White left the Edna White Trumpeters in 1916 when she became pregnant, though the ensemble continued performing under the same name for some time, replacing White with Katherine Rankin. The Edna White Trumpeters' recordings for Columbia Records, including the successful "Just a Baby's Prayer at Twilight (For Her Daddy Over There)" were made by the ensemble without White. When White separated from her husband in 1919 (though their divorce was not officially completed until 1923 and she continued to use the name Chandler in her later private life), she reclaimed the rights to the ensemble's name and renamed her newly formed ensemble, the Gloria Trumpeters (which consisted of two trumpets and two trombones, though exact personnel varied through the next decade), the Edna White Quartet.

The 1920s were productive years for White. In 1920 and 1921, White made several solo recordings for Edison Records, including Herbert L. Clarke's "The Debutante," said to demonstrate "a command of the instrument and level of musicianship that would have enhanced the brass section of any symphony orchestra." She was contracted to make 14 more recordings for Edison, but a 1921 tour with the women's brass trio, the Premiere Artists, prevented her from fulfilling the recording contract.

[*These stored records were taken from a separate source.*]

-- ==== Sys2Proof/Machine/Scalar.lean ====
section
/-! DEFINITION. The scalar control and waiting operations of a core (09_tile_operation_set.md, R434 to R442) and the
synchronisation operations (R466, R467). -/

namespace Sys2Proof.Machine

/-- The checks of NOP. -/
def nopChecks (o : OpFields) : Nat → Core → List Nat :=
  fun _ _ =>
    unused o false false false false 0 0

/-- NOP (R430). -/
def execNop (g : Fin 1024) (o : OpFields) (s : State) : Host.Outcome State Fault Refusal :=
  issue g 0x00 o s (nopChecks o) fun _ _ t => .next t

/-- A lane of 16 bits of a register replaced. -/
def setLane (v : Word64) (lane : Nat) (x : Nat) : Word64 := BitVec.ofNat 64 (putBits v.toNat (16 * lane) 16 x)

/-- The checks of MOVI. -/
def moviChecks (o : OpFields) : Nat → Core → List Nat :=
  fun _ _ =>
    unused o true false false false 7 0xFFFF

/-- MOVI (R434); with KEEP the poison flag stays as it was (R422). -/
def execMovi (g : Fin 1024) (o : OpFields) (s : State) : Host.Outcome State Fault Refusal :=
  issue g 0x01 o s (moviChecks o) fun _ c t =>
    let keep := modBits o 2 1 == 1
    let v := setLane (if keep then c.reg o.d else 0) (modBits o 0 2) (immBits o 0 16)
    .next (t.modCore g fun k => k.setReg o.d v (keep && c.regBad o.d))

/-- The checks of ALU. -/
def aluChecks (o : OpFields) : Nat → Core → List Nat :=
  fun _ c =>
    unused o true true true false 15 0
    ++ check eRSVD_FIELD (aluFn (modBits o 0 4) (c.reg o.a) (c.reg o.b)).isNone

/-- ALU (R434, R435). -/
def execAlu (g : Fin 1024) (o : OpFields) (s : State) : Host.Outcome State Fault Refusal :=
  issue g 0x02 o s (aluChecks o) fun _ c t =>
    let v := (aluFn (modBits o 0 4) (c.reg o.a) (c.reg o.b)).getD 0
    .next (t.modCore g fun k => k.setReg o.d v (c.regBad o.a || c.regBad o.b))

/-- The checks of ALUI. -/
def aluiChecks (o : OpFields) : Nat → Core → List Nat :=
  fun _ c =>
    unused o true true false false 15 0xFFFFFFF
    ++ check eRSVD_FIELD (aluFn (modBits o 0 4) (c.reg o.a) (sextImm o.imm)).isNone

/-- ALUI (R434, R435). -/
def execAlui (g : Fin 1024) (o : OpFields) (s : State) : Host.Outcome State Fault Refusal :=
  issue g 0x03 o s (aluiChecks o) fun _ c t =>
    let v := (aluFn (modBits o 0 4) (c.reg o.a) (sextImm o.imm)).getD 0
    .next (t.modCore g fun k => k.setReg o.d v (c.regBad o.a))

/-- The value RDID reads (R436); none for an undefined SELECT. -/
def State.identity (s : State) (n g sel : Nat) : Option Nat :=
  match sel with
  | 0 => some g
  | 1 => some (g / 8)
  | 2 => some (g % 8)
  | 3 => some n
  | 4 => some (tileOfCore g)
  | 5 | 6 | 7 | 8 => some (((s.rgn n).launch.map fun l => (l.args.getD (sel - 5) 0).toNat).getD 0)
  | 9 => some (s.fld (F.SCH_FRAME_FRAME n))
  | 10 => some s.time
  | 11 => some (s.core g).dmaDone.toNat
  | 12 => some (s.core g).events.toNat
  | 13 => some (s.word (R.RGN_RECT n) (F.RGN_RECT_X0 n).cold)
  | 14 => some (s.extSize n)
  | _ => Option.none

/-- The checks of RDID. -/
def rdidChecks (s : State) (g : Fin 1024) (o : OpFields) : Nat → Core → List Nat :=
  fun n _ =>
    unused o true false false false 0 0xFFFFFFF
    ++ check eRSVD_FIELD (s.identity n g o.imm.toNat).isNone

/-- RDID (R436). -/
def execRdid (g : Fin 1024) (o : OpFields) (s : State) : Host.Outcome State Fault Refusal :=
  issue g 0x04 o s (rdidChecks s g o) fun n _ t =>
    .next (t.modCore g fun k => k.setReg o.d (BitVec.ofNat 64 ((t.identity n g o.imm.toNat).getD 0)) false)

/-- The checks of BR. -/
def brChecks (o : OpFields) : Nat → Core → List Nat :=
  let cond := modBits o 0 3
  fun _ c =>
    let taken := (brCond cond (c.reg o.a) (c.reg o.b)).getD false
    unused o false (cond != 0) (cond != 0) false 7 0xFFFFFFF ++ check eRSVD_FIELD (cond == 7)
      ++ control c [o.a, o.b] ++ branchExc taken (relTarget c o)

/-- BR (R434, R435, R437). -/
def execBr (g : Fin 1024) (o : OpFields) (s : State) : Host.Outcome State Fault Refusal :=
  let cond := modBits o 0 3
  issue g 0x05 o s (brChecks o) fun _ c t =>
    if (brCond cond (c.reg o.a) (c.reg o.b)).getD false then .jump (relTarget c o).toNat t else .next t

/-- The checks of JR. -/
def jrChecks (o : OpFields) : Nat → Core → List Nat :=
  fun _ c =>
    unused o true true false false 0 0 ++ control c [o.a] ++ branchExc true (c.reg o.a).toNat

/-- JR (R434, R437). -/
def execJr (g : Fin 1024) (o : OpFields) (s : State) : Host.Outcome State Fault Refusal :=
  issue g 0x06 o s (jrChecks o)
    fun _ c t =>
    .jump (c.reg o.a).toNat (t.modCore g fun k => k.setReg o.d (BitVec.ofNat 64 (c.pc + 8)) false)

/-- The value of sA after LOOP's write; s0 reads 0 whatever is written. -/
def loopValue (c : Core) (i : Nat) : Word64 := if i = 0 then 0 else c.reg i - 1

/-- The checks of LOOP. -/
def loopChecks (o : OpFields) : Nat → Core → List Nat :=
  fun _ c =>
    unused o false true false false 0 0xFFFFFFF ++ control c [o.a]
    ++ branchExc (loopValue c o.a != 0) (relTarget c o)

/-- LOOP (R434, R437). -/
def execLoop (g : Fin 1024) (o : OpFields) (s : State) : Host.Outcome State Fault Refusal :=
  issue g 0x07 o s (loopChecks o) fun _ c t =>
    let u := t.modCore g fun k => k.setReg o.a (loopValue c o.a) false
    if loopValue c o.a != 0 then .jump (relTarget c o).toNat u else .next u

/-- The checks of SEED. -/
def seedChecks (o : OpFields) : Nat → Core → List Nat :=
  fun _ c =>
    unused o false true false false 0 0 ++ control c [o.a]

/-- SEED (R412, R434). -/
def execSeed (g : Fin 1024) (o : OpFields) (s : State) : Host.Outcome State Fault Refusal :=
  issue g 0x08 o s (seedChecks o) fun _ c t =>
    let x : Word := (c.reg o.a).setWidth 32
    .next (t.modCore g fun k => { k with sr := if x = 0 then 1 else x })

/-- The checks of END. -/
def endChecks (o : OpFields) : Nat → Core → List Nat :=
  fun _ _ =>
    unused o false false false false 0 0

/-- END (R467): a release of scope SYSTEM with ASYNC, then the program ends. -/
def execEnd (g : Fin 1024) (o : OpFields) (s : State) : Host.Outcome State Fault Refusal :=
  issue g 0x09 o s (endChecks o) fun n _ t =>
    whenReleased t n g scSYSTEM true true fun u => .ended u

/-- The checks of WAITC. -/
def waitcChecks (o : OpFields) : Nat → Core → List Nat :=
  fun _ c =>
    unused o false true false false 0 0 ++ control c [o.a]

/-- WAITC (R439). -/
def execWaitc (g : Fin 1024) (o : OpFields) (s : State) : Host.Outcome State Fault Refusal :=
  issue g 0x0A o s (waitcChecks o) fun _ c t =>
    if reached c.dmaDone.toNat (c.reg o.a).toNat then .next t else .wait .op t

/-- The checks of WAITF. -/
def waitfChecks (o : OpFields) : Nat → Core → List Nat :=
  fun _ c =>
    unused o false true false false 0 0 ++ control c [o.a]

/-- WAITF (R439, R442, R478). -/
def execWaitf (g : Fin 1024) (o : OpFields) (s : State) : Host.Outcome State Fault Refusal :=
  issue g 0x0B o s (waitfChecks o) fun n c t =>
    if reached (t.fld (F.SCH_FRAME_FRAME n)) (c.reg o.a).toNat then .next t else .wait .frame t

/-- The checks of NOTIFY. -/
def notifyChecks (s : State) (o : OpFields) : Nat → Core → List Nat :=
  fun n c =>
    unused o false true false false 7 15
    ++ check eRSVD_FIELD (!(s.coresOf n).contains (c.reg o.a).toNat) ++ control c [o.a]

/-- NOTIFY (R439, R440): after its release, the event is on its way over the control network; one to a core that is
fenced or has no program record is discarded. -/
def execNotify (g : Fin 1024) (o : OpFields) (s : State) : Host.Outcome State Fault Refusal :=
  issue g 0x0C o s (notifyChecks s o) fun n c t =>
    whenReleased t n g (modBits o 1 2) false (modBits o 0 1 == 1) fun u =>
      let dst := (c.reg o.a).toNat
      if u.coreFenced dst || u.tileFenced (tileOfCore dst) || !(u.core dst).hasProgram then .next u
      else
        let (id, v) := u.newId
        .next { v with ctl := smPut v.ctl id (.notify g dst (immBits o 0 4)) }

/-- The checks of WAITN. -/
def waitnChecks (o : OpFields) : Nat → Core → List Nat :=
  let mask : BitVec 16 := BitVec.ofNat 16 (immBits o 0 16)
  fun _ _ =>
    unused o true false false false 7 0xFFFF ++ check eRSVD_FIELD (mask == 0)

/-- WAITN (R439, R441): sD takes the bits, which are cleared. -/
def execWaitn (g : Fin 1024) (o : OpFields) (s : State) : Host.Outcome State Fault Refusal :=
  let mask : BitVec 16 := BitVec.ofNat 16 (immBits o 0 16)
  issue g 0x0D o s (waitnChecks o) fun _ c t =>
    if c.events &&& mask = 0 then .wait .op t
    else
      let u := t.modCore g fun k => { k.setReg o.d ((c.events &&& mask).setWidth 64) false with
                                      events := c.events &&& ~~~mask }
      .next (if modBits o 0 1 = 1 then u.acquire g (modBits o 1 2) else u)

/-- The checks of ACQ. -/
def acqChecks (o : OpFields) : Nat → Core → List Nat :=
  fun _ _ =>
    unused o false false false false 3 0

/-- ACQ (R466, R646). -/
def execAcq (g : Fin 1024) (o : OpFields) (s : State) : Host.Outcome State Fault Refusal :=
  issue g 0x50 o s (acqChecks o) fun _ _ t =>
    .next (t.acquire g (modBits o 0 2))

/-- The checks of REL. -/
def relChecks (o : OpFields) : Nat → Core → List Nat :=
  fun _ _ =>
    unused o false false false false 7 0

/-- REL (R466, R644). -/
def execRel (g : Fin 1024) (o : OpFields) (s : State) : Host.Outcome State Fault Refusal :=
  issue g 0x51 o s (relChecks o) fun n _ t =>
    whenReleased t n g (modBits o 0 2) (modBits o 2 1 == 1) true fun u => .next u

/-- The checks of FENCE. -/
def fenceChecks (o : OpFields) : Nat → Core → List Nat :=
  fun _ _ =>
    unused o false false false false 7 0

/-- FENCE (R466, R647). -/
def execFence (g : Fin 1024) (o : OpFields) (s : State) : Host.Outcome State Fault Refusal :=
  issue g 0x52 o s (fenceChecks o) fun n _ t =>
    whenReleased t n g (modBits o 0 2) (modBits o 2 1 == 1) true fun u => .next (u.acquire g (modBits o 0 2))

/-- The opcodes of the operation set (R430). -/
def opcodes : List Nat :=
  [0x00, 0x01, 0x02, 0x03, 0x04, 0x05, 0x06, 0x07, 0x08, 0x09, 0x0A, 0x0B, 0x0C, 0x0D, 0x10, 0x11, 0x12, 0x13, 0x14,
    0x15, 0x16, 0x17, 0x20, 0x21, 0x22, 0x30, 0x31, 0x32, 0x33, 0x34, 0x35, 0x36, 0x37, 0x40, 0x41, 0x50, 0x51, 0x52,
    0x60, 0x61, 0x62, 0x63]

/-- A core that is at a word whose opcode is not in the operation set, or past offset 65,528, raises ILLEGAL_OP (R421,
R438). -/
def execUndefinedOpcode (g : Fin 1024) (s : State) : Host.Outcome State Fault Refusal :=
  let c := s.core g
  if c.status == .running && !(c.loads.any LoadOp.block) && !s.clockStopped (tileOfCore g)
      && (65536 ≤ c.pc || !opcodes.contains (opcodeOf (c.wordAt c.pc)).toNat) then
    match s.regionOfCore g with
    | some n => done (s.coreException n g eILLEGAL_OP)
    | Option.none => done s
  else done s

/-- A NOTIFY reaches its core and sets its event bit (R441), or its word fails (R553). It waits while a stop of its way has no power
(R549) or a HALT is ready there (R550). -/
def execNotifyDelivery (id : Nat) (way : CtlWay) (s : State) : Host.Outcome State Fault Refusal :=
  match s.ctl.find? fun e => e.1 == id with
  | some (_, .notify src dst ev) =>
    let stops := tileWay (tileOfCore src) (tileOfCore dst)
    if !s.wayOpen stops || s.haltAhead stops then done s
    else
      done (({ s with ctl := smDel s.ctl id } : State).carry stops way fun t =>
        t.modCore dst fun c => { c with events := c.events ||| BitVec.ofNat 16 (2 ^ (ev % 16)) })
  | _ => done s

/-- A HALT message reaches a core (R473 to R475): its wait ends, and it issues nothing more. An operation of the tensor
or vector unit is one step of the model, so none is ever found in progress (log 153). How long the delivery took is a free value of
at most 300 ns (R551), of which CTL_STATUS keeps the largest. -/
def execHalt (core : Fin 1024) (way : CtlWay) (s : State) : Host.Outcome State Fault Refusal :=
  let stops := columnWay (tileOfCore core)
  if !(s.core core).haltDue || !s.wayOpen stops then done s
  else
    done (s.carry stops way fun u =>
      let (v, t) := u.draw
      (t.setFld F.CTL_STATUS_HALT_MAX_NS (max (t.fld F.CTL_STATUS_HALT_MAX_NS) (v.toNat % 301))).modCore core fun k =>
        { k with haltDue := false, wait := .none, status := if k.status = .running then .halted else k.status })

end Sys2Proof.Machine
end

White also began touring the Keith-Albee Vaudeville circuit with tenor Torcum Bezazian (whom she started recording with as an arranger as early as 1916) as a duo vaudeville act during the 1921–1922 season. From the mid-1920s (1922 in some sources, 1925 in others) through 1931, White was contracted as a soloist for summer season concerts with the Rochester Park Band, in Rochester, NY (where her parents moved in 1922). Her solo repertoire with the band included pieces by Jules Levy, John Hartmann, Herbert L. Clarke, Bohumir Kryl, and Jean-Baptiste Arban, all traditional cornet-style solos that White performed on the trumpet.

In 1924 the Edna White Trumpeters, which at the time consisted of White and Cora Dexter on trumpet and Ida Bisbee and Ethel Williams on trombone, went on tour for the Redpath Bureau, and may also have toured the vaudeville circuit with White's and Bezazian's act. White formed another brass quartet in 1926 with Claire Wheeler on trumpet and Velma Howell and Betty Barry on trombone which did a 10-week tour for the Redpath Lyceum Bureau under the name the Liberty Belles.

During the summer of 1927 White traveled to Paris, France, with Bezazian, who she married in 1925. While in Paris, White studied voice with a singer at the Paris Grand Opera. By 1928 White returned to the United States, and Bezazian, who had been hired to sing in a production of Camille Saint-Saëns's Samson and Delilah at the State Grand Opera, remained in France. White and Bezazian separated in 1930.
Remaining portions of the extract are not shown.